## WHAT YOU WILL DO
Here is the task for the records below: repeat exactly the lines from the one with "w) else none" to the one with "if l.st ≠ .valid", both included, and nothing else.

─── EXTRACTED INFORMATION

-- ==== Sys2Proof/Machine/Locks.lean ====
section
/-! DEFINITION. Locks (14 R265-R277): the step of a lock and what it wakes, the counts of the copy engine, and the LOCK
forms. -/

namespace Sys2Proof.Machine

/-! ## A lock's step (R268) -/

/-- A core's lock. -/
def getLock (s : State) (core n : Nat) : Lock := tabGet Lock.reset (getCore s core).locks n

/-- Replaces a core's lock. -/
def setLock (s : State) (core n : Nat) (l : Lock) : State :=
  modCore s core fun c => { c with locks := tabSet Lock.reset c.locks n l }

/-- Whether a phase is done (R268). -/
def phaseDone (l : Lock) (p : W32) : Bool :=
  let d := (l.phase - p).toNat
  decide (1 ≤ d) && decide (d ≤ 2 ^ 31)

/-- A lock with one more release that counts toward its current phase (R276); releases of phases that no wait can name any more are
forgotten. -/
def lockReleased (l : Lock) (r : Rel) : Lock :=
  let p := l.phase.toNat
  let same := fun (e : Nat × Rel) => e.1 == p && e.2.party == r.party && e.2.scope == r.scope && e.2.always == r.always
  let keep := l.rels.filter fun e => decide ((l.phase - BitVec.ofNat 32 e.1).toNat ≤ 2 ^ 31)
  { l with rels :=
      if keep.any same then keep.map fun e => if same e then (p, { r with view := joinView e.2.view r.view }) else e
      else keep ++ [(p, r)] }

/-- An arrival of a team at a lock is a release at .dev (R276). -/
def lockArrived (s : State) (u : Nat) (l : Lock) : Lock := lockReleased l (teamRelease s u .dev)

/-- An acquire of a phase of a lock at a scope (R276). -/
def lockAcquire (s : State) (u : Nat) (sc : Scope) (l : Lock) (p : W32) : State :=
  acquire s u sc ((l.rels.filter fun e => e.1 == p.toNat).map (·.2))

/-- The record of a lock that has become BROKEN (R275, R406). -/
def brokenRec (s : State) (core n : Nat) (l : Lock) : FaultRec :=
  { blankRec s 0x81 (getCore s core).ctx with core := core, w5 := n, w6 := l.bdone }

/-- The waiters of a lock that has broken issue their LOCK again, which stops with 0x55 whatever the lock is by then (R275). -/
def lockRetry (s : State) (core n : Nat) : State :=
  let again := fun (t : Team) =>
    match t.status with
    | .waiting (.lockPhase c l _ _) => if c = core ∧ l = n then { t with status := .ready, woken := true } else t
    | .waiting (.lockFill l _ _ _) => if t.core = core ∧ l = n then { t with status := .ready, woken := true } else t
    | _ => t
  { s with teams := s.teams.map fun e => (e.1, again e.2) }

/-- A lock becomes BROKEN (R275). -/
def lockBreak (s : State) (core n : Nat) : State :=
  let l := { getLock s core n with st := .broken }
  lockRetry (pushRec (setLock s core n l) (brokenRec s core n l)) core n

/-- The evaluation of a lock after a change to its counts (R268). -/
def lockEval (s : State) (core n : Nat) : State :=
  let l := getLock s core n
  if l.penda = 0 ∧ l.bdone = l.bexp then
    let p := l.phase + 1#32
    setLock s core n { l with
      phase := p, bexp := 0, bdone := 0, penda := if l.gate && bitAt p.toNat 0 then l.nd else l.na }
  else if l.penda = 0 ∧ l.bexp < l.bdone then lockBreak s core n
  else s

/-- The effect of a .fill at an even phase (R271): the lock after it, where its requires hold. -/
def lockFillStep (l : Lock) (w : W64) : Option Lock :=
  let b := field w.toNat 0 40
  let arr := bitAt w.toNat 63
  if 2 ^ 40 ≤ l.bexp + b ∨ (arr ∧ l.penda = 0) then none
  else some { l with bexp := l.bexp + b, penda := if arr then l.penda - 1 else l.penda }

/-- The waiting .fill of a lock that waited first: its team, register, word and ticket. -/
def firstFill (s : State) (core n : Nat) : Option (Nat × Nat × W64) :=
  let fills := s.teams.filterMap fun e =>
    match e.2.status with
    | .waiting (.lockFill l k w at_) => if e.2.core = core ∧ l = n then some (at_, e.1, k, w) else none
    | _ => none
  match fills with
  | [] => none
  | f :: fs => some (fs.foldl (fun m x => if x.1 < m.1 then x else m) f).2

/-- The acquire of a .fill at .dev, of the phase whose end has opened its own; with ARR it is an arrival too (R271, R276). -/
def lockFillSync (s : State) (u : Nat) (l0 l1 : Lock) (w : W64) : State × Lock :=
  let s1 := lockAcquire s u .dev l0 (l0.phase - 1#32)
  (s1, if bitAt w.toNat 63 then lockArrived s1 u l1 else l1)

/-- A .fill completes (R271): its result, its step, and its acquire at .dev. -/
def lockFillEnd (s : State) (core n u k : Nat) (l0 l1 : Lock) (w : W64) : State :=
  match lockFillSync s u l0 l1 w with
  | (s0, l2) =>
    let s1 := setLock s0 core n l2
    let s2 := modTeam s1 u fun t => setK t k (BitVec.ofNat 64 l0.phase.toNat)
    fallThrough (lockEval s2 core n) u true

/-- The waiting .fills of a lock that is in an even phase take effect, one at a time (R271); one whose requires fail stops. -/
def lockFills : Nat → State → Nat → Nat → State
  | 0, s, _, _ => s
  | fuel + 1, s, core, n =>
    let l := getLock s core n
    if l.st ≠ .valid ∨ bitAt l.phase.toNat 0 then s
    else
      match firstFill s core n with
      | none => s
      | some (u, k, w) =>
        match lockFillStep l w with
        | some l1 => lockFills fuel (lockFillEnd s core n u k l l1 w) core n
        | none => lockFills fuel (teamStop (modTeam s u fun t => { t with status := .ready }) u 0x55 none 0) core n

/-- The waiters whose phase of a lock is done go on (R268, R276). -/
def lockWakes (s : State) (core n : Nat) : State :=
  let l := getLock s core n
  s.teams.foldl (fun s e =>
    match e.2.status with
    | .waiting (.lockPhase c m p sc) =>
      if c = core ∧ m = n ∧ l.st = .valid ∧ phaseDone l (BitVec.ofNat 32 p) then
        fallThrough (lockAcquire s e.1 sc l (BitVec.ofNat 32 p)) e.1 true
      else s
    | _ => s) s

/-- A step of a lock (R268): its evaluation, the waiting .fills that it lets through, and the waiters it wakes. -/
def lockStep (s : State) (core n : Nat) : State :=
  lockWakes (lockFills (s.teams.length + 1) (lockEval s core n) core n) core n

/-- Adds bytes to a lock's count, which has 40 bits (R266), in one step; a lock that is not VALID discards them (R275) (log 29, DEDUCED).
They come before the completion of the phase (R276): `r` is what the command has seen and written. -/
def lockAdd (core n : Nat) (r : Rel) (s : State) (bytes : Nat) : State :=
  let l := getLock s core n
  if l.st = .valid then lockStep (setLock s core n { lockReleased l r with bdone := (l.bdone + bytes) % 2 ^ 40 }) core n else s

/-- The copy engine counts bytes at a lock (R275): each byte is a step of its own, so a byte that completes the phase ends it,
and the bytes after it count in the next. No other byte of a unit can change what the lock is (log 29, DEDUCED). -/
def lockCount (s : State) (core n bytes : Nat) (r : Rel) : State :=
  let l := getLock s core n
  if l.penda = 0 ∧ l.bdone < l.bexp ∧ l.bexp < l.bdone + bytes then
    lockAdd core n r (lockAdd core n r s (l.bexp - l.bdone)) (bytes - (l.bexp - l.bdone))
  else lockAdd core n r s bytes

──────

## SOLUTION FOR THIS EXERCISE
    | .waiting (.lockFill l k w at_) => if e.2.core = core ∧ l = n then some (at_, e.1, k, w) else none
    | _ => none
  match fills with
  | [] => none
  | f :: fs => some (fs.foldl (fun m x => if x.1 < m.1 then x else m) f).2

/-- The acquire of a .fill at .dev, of the phase whose end has opened its own; with ARR it is an arrival too (R271, R276). -/
def lockFillSync (s : State) (u : Nat) (l0 l1 : Lock) (w : W64) : State × Lock :=
  let s1 := lockAcquire s u .dev l0 (l0.phase - 1#32)
  (s1, if bitAt w.toNat 63 then lockArrived s1 u l1 else l1)

/-- A .fill completes (R271): its result, its step, and its acquire at .dev. -/
def lockFillEnd (s : State) (core n u k : Nat) (l0 l1 : Lock) (w : W64) : State :=
  match lockFillSync s u l0 l1 w with
  | (s0, l2) =>
    let s1 := setLock s0 core n l2
    let s2 := modTeam s1 u fun t => setK t k (BitVec.ofNat 64 l0.phase.toNat)
    fallThrough (lockEval s2 core n) u true

/-- The waiting .fills of a lock that is in an even phase take effect, one at a time (R271); one whose requires fail stops. -/
def lockFills : Nat → State → Nat → Nat → State
  | 0, s, _, _ => s
  | fuel + 1, s, core, n =>
    let l := getLock s core n
    if l.st ≠ .valid ∨ bitAt l.phase.toNat 0 then s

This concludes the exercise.